READINGS:  Baruch 5:1-9/ Philippians 1:4-6,8-11/ Luke 3:1-6 
Second Sunday of Advent


A message which runs through today’s readings is that God’s people looked forward to His salvation with expectant joy. To save His people, God cleared the obstacles (mountains and valleys) which stood between them and the return to their homeland. Having returned home, the people burst out with great joy in praise of God, as captured in the responsorial Psalm: “When the Lord brought back the exiles of Sion, we thought we were dreaming. Then was our mouth filled with laughter; on our tongues, songs of joy” (Psalm 126:1-2).

The Exodus inspires Hope

The event of the Exodus, namely, how God mightily delivered the Israelites (led by Moses) from the slavery in Egypt, is permanently etched in their memory. Indeed, from a tender age, the Jewish child is repeatedly told this story; and the whole nation re-enacts it annually in the Passover Feast.

What was humanly impossible, God effortlessly did for His people to deliver them: nighttime was turned into day by a pillar of fire, so that they could travel farther from their oppressors; the impassable Red Sea was instantly made passable; in desperate need for water in the desert, God made it gush forth from a rock; in a wasteland with no food crops in sight, manna would rain down from the skies, etc. No wonder then, the Exodus would inspire hope in God’s people in later difficult times.

Return from Exiles

Centuries after the Exodus event, when the Jews were in exile in Babylon, the prophet would assure them that the God of Moses would remove any obstacles that stood between them and their return home. At a time when there was no planes to fly over mountains and valleys nor ultramodern bridges to span valleys of several miles, mountains and valleys were seen as humanly unsurmountable obstacles. These, however, are no way obstacles to the God of the Exodus.

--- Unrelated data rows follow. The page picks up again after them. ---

/-- CRC-32 of a request. -/
def requestCrc (rq : ReqCtx) (opcode : Nat) (params : List Byte) : Nat :=
  u32 (packet rq opcode 0 0 params) (16 + params.length)

/-! ### Versions (R524, R525) -/

def versions : List (Nat × Nat) := [(1, 0), (1, 1), (1, 2), (1, 3), (1, 4), (2, 0), (2, 1), (2, 2), (2, 3)]
def verLe (a b : Nat × Nat) : Bool := decide (a.1 < b.1) || (a.1 == b.1 && decide (a.2 ≤ b.2))

/-- The highest accepted version in a range. -/
def chosenVersion (lo hi : Nat × Nat) : Option (Nat × Nat) := (versions.filter (fun v => verLe lo v && verLe v hi)).getLast?

def rqVersion (rq : ReqCtx) : Nat × Nat := (rq.major.toNat, rq.minor.toNat)

/-! ### The opcode tables (R533 to R545) -/

/-- One opcode: code, first version, least and greatest parameter length. -/
structure OpRow where
  code : Nat
  since : Nat × Nat
  least : Nat
  most : Nat

def opRows : List OpRow := [
  ⟨0x0001, (1, 0), 8, 8⟩, ⟨0x0002, (1, 0), 0, 0⟩, ⟨0x0003, (2, 0), 100, 196⟩, ⟨0x0004, (1, 0), 0, 0⟩,
  ⟨0x0101, (1, 0), 16, 16⟩, ⟨0x0102, (1, 0), 5, 4076⟩, ⟨0x0103, (1, 0), 0, 0⟩, ⟨0x0104, (1, 0), 0, 0⟩, ⟨0x0105, (1, 1), 4, 4⟩,
  ⟨0x0201, (1, 0), 0, 0⟩, ⟨0x0202, (1, 0), 0, 0⟩, ⟨0x0203, (1, 0), 1, 1⟩, ⟨0x0204, (1, 2), 2, 2⟩, ⟨0x0205, (1, 0), 0, 0⟩,
  ⟨0x0301, (1, 0), 14, 14⟩, ⟨0x0302, (1, 0), 2, 2⟩, ⟨0x0303, (1, 0), 20, 4004⟩, ⟨0x0304, (1, 0), 4, 4⟩, ⟨0x0305, (1, 3), 12, 12⟩,
  ⟨0x0401, (1, 0), 12, 12⟩, ⟨0x0402, (1, 0), 2, 2⟩, ⟨0x0403, (1, 0), 4, 4⟩, ⟨0x0404, (2, 0), 24, 24⟩, ⟨0x0405, (2, 0), 3, 3⟩] ++ [
  ⟨0x0501, (1, 0), 4, 4⟩, ⟨0x0502, (1, 1), 8, 8⟩, ⟨0x0503, (1, 0), 1, 1⟩, ⟨0x0504, (1, 0), 1, 1⟩, ⟨0x0505, (1, 0), 0, 0⟩,
  ⟨0x0601, (1, 0), 1, 1⟩, ⟨0x0602, (1, 0), 0, 0⟩,
  ⟨0x0701, (1, 0), 3, 3⟩, ⟨0x0702, (1, 0), 0, 0⟩, ⟨0x0703, (1, 0), 32, 32⟩,
  ⟨0x0801, (1, 0), 8, 8⟩, ⟨0x0802, (1, 0), 5, 4076⟩, ⟨0x0803, (1, 0), 0, 0⟩, ⟨0x0804, (1, 0), 0, 0⟩, ⟨0x0805, (1, 0), 0, 0⟩,
  ⟨0x0806, (1, 0), 8, 8⟩, ⟨0x0807, (1, 0), 52, 52⟩, ⟨0x0808, (1, 0), 1, 1⟩, ⟨0x0809, (2, 0), 36, 36⟩,
  ⟨0x0901, (1, 0), 12, 12⟩, ⟨0x0902, (1, 0), 12, 12⟩, ⟨0x0903, (2, 0), 13, 13⟩, ⟨0x0904, (1, 0), 8, 8⟩] ++ [
  ⟨0x0A01, (1, 0), 11, 11⟩, ⟨0x0A02, (1, 0), 11, 4076⟩, ⟨0x0A03, (1, 2), 16, 16⟩, ⟨0x0A04, (1, 2), 60, 60⟩, ⟨0x0A05, (1, 2), 4, 4⟩,
  ⟨0x0A06, (1, 2), 8, 8⟩,
  ⟨0x0B01, (1, 0), 1, 1⟩, ⟨0x0B02, (1, 0), 1, 1⟩, ⟨0x0B03, (2, 1), 2, 2⟩, ⟨0x0B04, (2, 2), 4, 4076⟩]

def opRow (op : Nat) (v : Nat × Nat) : Option OpRow := opRows.find? (fun r => r.code == op && verLe r.since v)

/-- The parameter length is the opcode's (R522 step 8). -/
def lengthOk (r : OpRow) (p : List Byte) : Bool :=
  decide (r.least ≤ p.length ∧ p.length ≤ r.most)
    && (r.code != 0x0003 || p.length == 100 || p.length == 196)
    && (r.code != 0x0303 || p.length == 4 + 16 * u8 p 1)
    && (r.code != 0x0A02 || p.length == 11 + u16 p 8 * (if u8 p 10 = 1 then 8 else 4))

/-! ### Who may ask for what (R531, R532) -/

/-- Opcodes served while Safe hold has the integrity cause. -/
def haltServed (op : Nat) : Bool :=
  [0x0001, 0x0002, 0x0003, 0x0004, 0x0205, 0x0104, 0x0701, 0x0702, 0x0805, 0x0503, 0x0904, 0x0A01].contains op

/-- Kind `k` may use the opcode. LOAD_STATUS stands in group 0x01xx. -/
def kindAllowed (k op : Nat) : Bool :=
  match op / 256, k with
  | 0x00, _ => true
  | 0x01, 1 => op == 0x0104
  | 0x01, _ => true
  | 0x02, 0 => op != 0x0205
  | 0x03, 0 => true
  | 0x03, 1 => [0x0303, 0x0304, 0x0305].contains op
  | 0x03, 2 => op == 0x0304
  | 0x04, 0 => [0x0401, 0x0402, 0x0403].contains op
  | 0x04, 2 => op == 0x0403
  | 0x05, 1 => op == 0x0503
  | 0x05, _ => op != 0x0505
  | 0x06, 1 => false
  | 0x06, _ => true
  | 0x07, 0 => true
  | 0x07, _ => op == 0x0701 || op == 0x0702
  | 0x08, 0 => op == 0x0805
  | 0x08, 2 => op == 0x0805
  | 0x09, _ => op != 0x0903
  | 0x0A, _ => true
  | 0x0B, 0 => true
  | 0x0B, 2 => op == 0x0B01
  | _, _ => false

/-- ROM firmware serves sessions, register access and the update commands (18_ R476). -/
def romServes (op : Nat) : Bool := op / 256 == 0 || (decide (0x0801 ≤ op ∧ op ≤ 0x0805)) || (decide (0x0A01 ≤ op ∧ op ≤ 0x0A03))

/-! ### Sessions (R525, R528) -/

def sessionOf (d : Device) (c : Carrier) (id : Nat) : Option Session := d.cmd.sessions.find? (fun s => s.id == id && s.carrier == c)

/-- A session closes; the completions it awaits are discarded (R529). -/
def closeSession (c : Carrier) (id : Nat) (d : Device) : Device :=
  { d with cmd := { d.cmd with
    sessions := d.cmd.sessions.filter (fun s => !(s.id == id && s.carrier == c))
    long := d.cmd.long.filter (fun x => !(x.rq.id.toNat == id && x.rq.carrier == c)) } }

def mapSession (c : Carrier) (id : Nat) (f : Session → Session) (d : Device) : Device :=
  { d with cmd := { d.cmd with sessions := d.cmd.sessions.map (fun s => if s.id == id && s.carrier == c then f s else s) } }

/-- A reply: its bytes, kept by the session with the request's CRC. The first one after a failover carries flags bit 2 (R530). -/
def mkReply (rq : ReqCtx) (op : Nat) (crc : Nat) (st : Nat) (ps : List Byte) (d : Device) : List Byte × Device :=
  let id := rq.id.toNat
  let took := match sessionOf d rq.carrier id with
    | some s => s.tookOver
    | none => false
  let bs := packet rq op (if took then 5 else 1) st ps
  let k : Kept := { seq := rq.seq.toNat, crc := crc, reply := bs }
  (bs, mapSession rq.carrier id (fun s => { s with
    tookOver := false
    kept := (k :: s.kept.filter (fun x => x.seq != k.seq)).take 16 }) d)

/-- A reply that no session keeps. -/
def plainReply (rq : ReqCtx) (op st : Nat) (ps : List Byte) : List Byte := packet rq op 1 st ps

/-- The version check of R522 step 3. -/
def versionBad (d : Device) (rq : ReqCtx) (op : Nat) : Bool :=
  !versions.contains (rqVersion rq) || (op != 0x0001 && (match sessionOf d rq.carrier rq.id.toNat with
    | some s => (s.major, s.minor) != rqVersion rq
    | none => false))

/-- What an opcode answers when it cannot go on now and is carried out later: not a status of R523. -/
def waits : Nat := 0x100

/-- R522 from step 6 on, for a packet whose form is right, and the operation itself: status, bytes of the reply, and the device. -/
def serve (rq : ReqCtx) (op : Nat) (params : List Byte) (crc : Nat) (act : Session → Device → Res) (d : Device) :
    (Nat × List Byte) × Device :=
  let plain (st : Nat) (ps : List Byte) : (Nat × List Byte) × Device := ((st, plainReply rq op st ps), d)
  let none_ : Session := { id := rq.id.toNat, carrier := rq.carrier, secure := false, tries := 0, major := 0, minor := 0, nonce := 0
                           kept := [], tookOver := false }
  if versionBad d rq op then plain stVersion [2, 3]
  else match (if romBoot d && !romServes op then none else opRow op (rqVersion rq)) with
    | none => plain stUnknown []
    | some row =>
      match (if op = 0x0001 then some none_ else sessionOf d rq.carrier rq.id.toNat) with
      | none => plain stNotOwner []
      | some s =>
        match (if op = 0x0001 then none else s.kept.find? (fun k => k.seq == rq.seq.toNat)) with
        | some k => if k.crc = crc then ((stOk + 0x200, k.reply), d) else plain stBadHeader []
        | none =>
          let r : Res :=
            if !lengthOk row params then answerWith stBadLength d
            else if d.sys.integrity && !haltServed op then answerWith stHalted d
            else if !(s.secure || kindAllowed (kindOf rq.carrier) op) then answerWith stNotOwner d
            else act s d
          if r.1.1 = waits then ((waits, []), d)
          else
            let q := mkReply rq op crc r.1.1 r.1.2 r.2
            ((r.1.1, q.1), q.2)

/-- Number of a carrier in the order of R527, and the half it belongs to: that of its port, else the primary Thimble's. -/
def carrierNo : Carrier → Nat
  | .hostW => 0
  | .hostE => 1
  | .network => 2
  | .spiW => 3
  | .spiE => 4
  | .i2cW => 5
  | .i2cE => 6
  | .jtag => 7
def carrierHalf (d : Device) : Carrier → Half
  | .hostW | .spiW | .i2cW => .w
  | .hostE | .spiE | .i2cE => .e
  | .network | .jtag => d.sys.primary

/-- Bobbin's CMD record of a command packet: the whole packet with Lark time, split beyond 2 KiB (20_ R501, R510). -/
def bobPacket (c : Carrier) (bs : List Byte) (d : Device) : Device :=
  let h := carrierHalf d c
  d.each (List.range ((bs.length + 2031) / 2032)) (fun d i =>
    d.bobRecord h (recOf 0x22 (leBytes (carrierNo c) 1 ++ leBytes 0 5 ++ recTime (d.now h) ++ (bs.drop (2032 * i)).take 2032)))

/-- The primary Thimble serves requests. -/
def thimbleServes (d : Device) : Bool := d.sys.booted && d.sys.resetSeq.isNone && cpuUp d d.sys.primary

/-- A request that has passed the packet checks is taken (R527): its reply goes out, and then `after` takes effect if it was
answered OK or ACCEPTED. -/
def serveRequest (rq : ReqCtx) (op : Nat) (params : List Byte) (act : Session → Device → Res) (after : Device → Device) (d : Device) : Device :=
  if !thimbleServes d then d
  else
    let q := serve rq op params (requestCrc rq op params) act (bobPacket rq.carrier (packet rq op 0 0 params) d)
    if q.1.1 = waits then d
    else
      let d := sendReply rq.carrier q.1.2 q.2
      if q.1.1 = stOk ∨ q.1.1 = stAccepted then after d else d

/-! ### Long operations (R529) -/

/-- A long operation starts for a request: the reply is ACCEPTED. -/
def startLong (rq : ReqCtx) (op : LongOp) (opcode arg : Nat) (result : Option (Nat × Nat)) (d : Device) : Res :=
  answerWith stAccepted { d with cmd := { d.cmd with
    long := d.cmd.long ++ [{ op := op, rq := rq, opcode := opcode, arg := arg, result := result }] } }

On the other hand, the people to be saved had their personal mountains and valleys to deal with. Firstly, a statement of Jesus reveals what a personal mountain could be: “if you have faith the size of a mustard seed, you will say to this mountain, ‘Move from here to there,’ and it will move” (Matt. 17:20). Therefore, a personal mountain could be a lack of faith. Hence, when the prophet told the Jews to prepare the way for the Lord by levelling their mountains, he was urging them to renew their faith in God (cf. Isaiah 40:3-4).

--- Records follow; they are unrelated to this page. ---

/-- UPDATE_END: the length, then the firmware's signature; the record set is then to be written with trial = 1 (18_ R477). -/
def updateEndAct (rq : ReqCtx) (sigOk : Bool) (d : Device) : Res :=
  match d.cmd.update with
  | none => answerWith stWrongMode d
  | some u =>
    let d := { d with cmd := { d.cmd with update := none } }
    if u.bytes.length ≠ u.total then startLong rq .update 0x0803 0 (some (stHwFault, 2)) d
    else if u.rtype = 1 ∧ !sigOk then startLong rq .update 0x0803 0 (some (stHwFault, 1)) d
    else
      let d := installRecord u.rtype u.bytes d
      startLong rq .update 0x0803 0 none { d with load := { d.load with updDone := (0, 0), rsWrite := some (true, false) } }

/-- Once ACCEPTED has gone the record set is written, unless a flash load makes it wait (R467). -/
def updateEndAfter (writeOk : Bool) (d : Device) : Device :=
  if d.cmd.long.any (fun x => x.op == .update && x.result.isNone) && !d.load.job.any (fun (j : LoadJob) => j.source == 0) then
    rsWriteNow true writeOk d
  else d

/-- UPDATE_CONFIRM: the confirm page of the bank in use (18_ R472, R477 step 4). -/
def updateConfirmAct (d : Device) : Res :=
  let b := d.bit (thmA 0x2310) 31
  if romBoot d then ok [] d
  else ok [] ((setBank b { rsBank d.load b with confirm := true } d).setFld (thmA 0x2318) 0 2 0)

def rsStatusAct (d : Device) : Res := ok (words d [thmA 0x2310, thmA 0x2314, thmA 0x2318]) d

def pointerSetAct (which ports t auto page : Nat) (d : Device) : Res :=
  if which > 1 ∨ auto > 1 ∨ !flashArgsOk ports t then answerWith stRange d
  else
    let p : Pointer := { ports := ports, page := page, t := t, auto := auto == 1 }
    let l := if which = 0 then { d.load with primaryPtr := p } else { d.load with fallbackPtr := p }
    ok [] { d with load := { l with rsWrite := some (l.rsWrite.getD (false, false)) } }

def keyEnrollAct (slot : Nat) (digest : BitVec 384) (d : Device) : Res :=
  if slot > 3 ∨ (tabGet keyReset d.load.keys slot).enrolled then answerWith stRange d
  else ok [] { d with load := { d.load with keys := tabSet keyReset d.load.keys slot { tabGet keyReset d.load.keys slot with
    hash := digest, enrolled := true } } }

def keyRevokeAct (slot : Nat) (d : Device) : Res :=
  if slot > 3 then answerWith stRange d
  else ok [] { d with load := { d.load with keys := tabSet keyReset d.load.keys slot { tabGet keyReset d.load.keys slot with
    revoked := true } } }

def patternKeyAct (slot : Nat) (key : BitVec 256) (d : Device) : Res :=
  if slot > 1 ∨ (tabGet noPatKey d.load.patKeys slot).isSome then answerWith stRange d
  else ok [] { d with load := { d.load with patKeys := tabSet noPatKey d.load.patKeys slot (some key) } }

/-! ### Register access (R546, R547) -/

/-- Windows of R547: 1 the requester holds the pin, 2 secure sessions only, 3 not fabric; 0 any other address. -/
def windowKind (d : Device) (a : Nat) : Nat :=
  match windowOf d a with
  | some (.pins _, base, _) =>
    let o := a - base
    if o < 0xC0 ∨ (0x200 ≤ o ∧ o < 0x2C0) ∨ (0x418 ≤ o ∧ o < 0x420) then 1 else if 0x100 ≤ o ∧ o < 0x1C0 then 2 else 0
  | some (.lark _, base, _) => let o := a - base; if (0x200 ≤ o ∧ o < 0x240) ∨ (0x400 ≤ o ∧ o < 0x600) then 2 else 0
  | some (.sht _, base, _) => let o := a - base; if o < 4 then 3 else if 0x300 ≤ o ∧ o < 0x350 then 2 else 0
  | some (.thimble, base, _) => let o := a - base; if 0x2200 ≤ o ∧ o < 0x2208 then 2 else 0
  | some (.lining, _, _) => 2
  | some (.field _, base, _) => let o := a - base; if 0x10 ≤ o ∧ o < 0x20 then 2 else 0
  | some (.power, base, _) => let o := a - base; if 0x504 ≤ o ∧ o < 0x508 then 2 else 0
  | some (.seam, _, _) => 3
  | some (.bobbin, _, _) => 3
  | some (.mch _, base, _) => let o := a - base; if 0x940 ≤ o ∧ o < 0x944 then 3 else if 0xC00 ≤ o then 2 else 0
  | _ => 0

/-- Pins that a write of value v to a bank register acts on: the one of GPIO_PIN_CFG_i or GPIO_PIN_FILT_i, or those whose enable
changes. -/
def pinsWritten (d : Device) (a : Nat) (v : Word) : Nat × List Nat :=
  match windowOf d a with
  | some (.pins b, base, _) =>
    let o := a - base
    (b, if o < 0xC0 then [o / 4]
      else if o < 0x2C0 then [(o - 0x200) / 4]
      else
        let lo := if o < 0x41C then 0 else 32
        ((upto 32).filter (fun i => decide (lo + i < 48) && ((d.reg a ^^^ v).getLsbD i))).map (fun i => lo + i))
  | _ => (0, [])

/-- The rule of R547 for one 32-bit write: its refusal, if any. -/
def writeRule (s : Session) (a : Nat) (v : Word) (d : Device) : Option Res :=
  match windowKind d a with
  | 1 => let p := pinsWritten d a v; needClaims d 0 p.1 p.2 s.id
  | 2 => if s.secure then none else some (answerWith stNotOwner d)
  | 3 => if s.secure || kindOf s.carrier != 1 then none else some (answerWith stNotOwner d)
  | _ => none

/-- Master class of an access of `len` bytes at a. -/
def accessClass (s : Session) (a len : Nat) (d : Device) : Nat :=
  if (regHalves a len).any (fun x => windowKind d x != 0) then 3 else classOf s.carrier

/-- Addresses of count accesses. -/
def accesses (a count len : Nat) : List Nat := (List.range count).map (fun i => (a + len * i) % 2 ^ 48)

def regReadAct (a count width : Nat) (s : Session) (d : Device) : Res :=
  let len := if width = 1 then 8 else 4
  if width > 1 ∨ count = 0 ∨ count > 4000 / len then answerWith stRange d
  else
    let q := (accesses a count len).foldl (fun (acc : (Nat × Nat × List Byte) × Device) x =>
      if acc.1.2.1 ≠ 0 then acc
      else
        let r := busRead (byClass acc.2 (accessClass s x len acc.2)) x len acc.2
        if r.1.status = 0 then ((acc.1.1 + 1, 0, acc.1.2.2 ++ r.1.data), r.2) else ((acc.1.1, r.1.status, acc.1.2.2), r.2)) ((0, 0, []), d)
    ok (leBytes q.1.1 2 ++ leBytes q.1.2.1 1 ++ [0] ++ q.1.2.2) q.2

/-- Data of access i. -/
def accessData (len : Nat) (data : List Byte) (i : Nat) : List Byte := (data.drop (len * i)).take len

/-- The first refusal of R547 among the writes of a request. -/
def writeRules (s : Session) (as : List Nat) (len : Nat) (data : List Byte) (d : Device) : Option Res :=
  ((List.range as.length).zip as).findSome? (fun p =>
    (regHalves p.2 len).findSome? (fun x => writeRule s x (leWord ((accessData len data p.1).drop (x - p.2))) d))

/-- A write that its target holds keeps the whole request waiting. -/
def regWriteAct (a count width : Nat) (data : List Byte) (s : Session) (d : Device) : Res :=
  let len := if width = 1 then 8 else 4
  let as := accesses a count len
  match writeRules s as len data d with
  | some r => r
  | none =>
    if width > 1 ∨ count = 0 ∨ count > 4000 / len then answerWith stRange d
    else
      let q := ((List.range count).zip as).foldl (fun (acc : (Nat × Nat) × Device) p =>
        if acc.1.2 ≠ 0 then acc
        else
          let r := busWrite (byClass acc.2 (accessClass s p.2 len acc.2)) 2 p.2 (accessData len data p.1) acc.2
          if r.1 = 0 then ((acc.1.1 + 1, 0), r.2) else ((acc.1.1, r.1), r.2)) ((0, 0), d)
      if q.1.2 = notTaken then ((waits, []), d) else ok (leBytes q.1.1 2 ++ leBytes q.1.2 1) q.2

/-- REG_RMW: one read, one write. The old value of a read that fails is free (log entry 1). -/
def regRmwAct (a : Nat) (mask value : Word) (s : Session) (d : Device) : Res :=
  let r := busRead (byClass d (accessClass s a 4 d)) a 4 d
  let old := leWord r.1.data
  let new := (old &&& ~~~mask) ||| (value &&& mask)
  match writeRule s a new d with
  | some e => e
  | none =>
    if r.1.status ≠ 0 then let q := r.2.takeFree; ok (leBytes q.1 4 ++ leBytes r.1.status 1) q.2
    else
      let w := busWrite (byClass r.2 (accessClass s a 4 r.2)) 2 a (leBytes new.toNat 4) r.2
      if w.1 = notTaken then ((waits, []), d) else ok (leBytes old.toNat 4 ++ leBytes w.1 1) w.2

/-! ### Shuttle queues (R544) -/

/-- The engine that the current copy of a context names, 0 where it cannot be read. -/
def queueEngine (d : Device) (q : Nat) : Nat :=
  match ctxHit d .w q, ctxHit d .e q with
  | some s, _ => cEngine s.ctx
  | none, some s => cEngine s.ctx
  | none, none => cEngine (BitVec.ofNat 512 (leNat (dramRead 8 (ctxAddr d q) 64 d).1.data))

/-- The engine's window does not answer: TARGET_OFF as the detail. -/
def engineOff (d : Device) : Res := hwFault 2 d

def queueSetAct (q : Nat) (ctx : List Byte) (s : Session) (d : Device) : Res :=
  match needClaim d 3 0 q s.id with
  | some r => r
  | none =>
    let c : Ctx := BitVec.ofNat 512 (leNat (ctx.take 56))
    let n := cEngine c
    if q ≥ 2 ^ 20 then answerWith stRange d
    else if !shtRuns d n then engineOff d
    else
      let c := setCfld c 0x38 0 16 (epochOf d (engHalf n))
      let d := (d.setFld (shtA n 0x300) 0 20 q).each (upto 16) (fun d i =>
        d.setReg (shtA n (0x310 + 4 * i)) (BitVec.ofNat 32 (bitsAt c.toNat (32 * i) 32)))
      let r := ctxWrite n q c d
      if r.1 then answerWith stRange r.2 else ok (word4 r.2 (shtA n 4)) r.2

def queueGetAct (q : Nat) (d : Device) : Res :=
  if q ≥ 2 ^ 20 then answerWith stRange d
  else
    let n := queueEngine d q
    if !shtRuns d n then engineOff d
    else let r := ctxRead n q (d.setFld (shtA n 0x300) 0 20 q); ok (ctxBytes r.1) r.2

Secondly, their personal valleys were their sins, because sin creates a gap between us and God. So, in exhorting his people to fill up their valleys (cf. Isaiah 40:3-4), the prophet was asking them to confess their sins and receive God’s forgiveness. As expected, when the Jews renewed their faith in God and confessed their sins, He brought them back to the Promised Land.

About 200 years thereafter the Jews would again create mountains between themselves and God by their lack of faith as well as valleys through their sins. As a result of this, they were conquered and scattered throughout the world. Hence, according to today’s first reading, another prophet would encourage them thus: “God has ordered that every high mountain … be made low and the valleys filled up, to make level the ground, so that Israel may walk safely in the glory of God” (Baruch 5:7).

Salvation in Jesus Christ

About 300 years after the message of today’s first reading, St. John the Baptist would begin his ministry of repentance in which there would be a call to level down mountains and fill up valleys (cf. Luke 3:1-6; today’s gospel reading). At the time John preached, his audience were not in physical exile; they were in the Promised Land. Therefore, the obstacles of mountains and valleys to be cleared were not physical ones. They were rather spiritual and personal mountains and valleys. Let us consider, on the one hand, how God overcame these obstacles; and on the other hand, his invitation to us to make straight our paths.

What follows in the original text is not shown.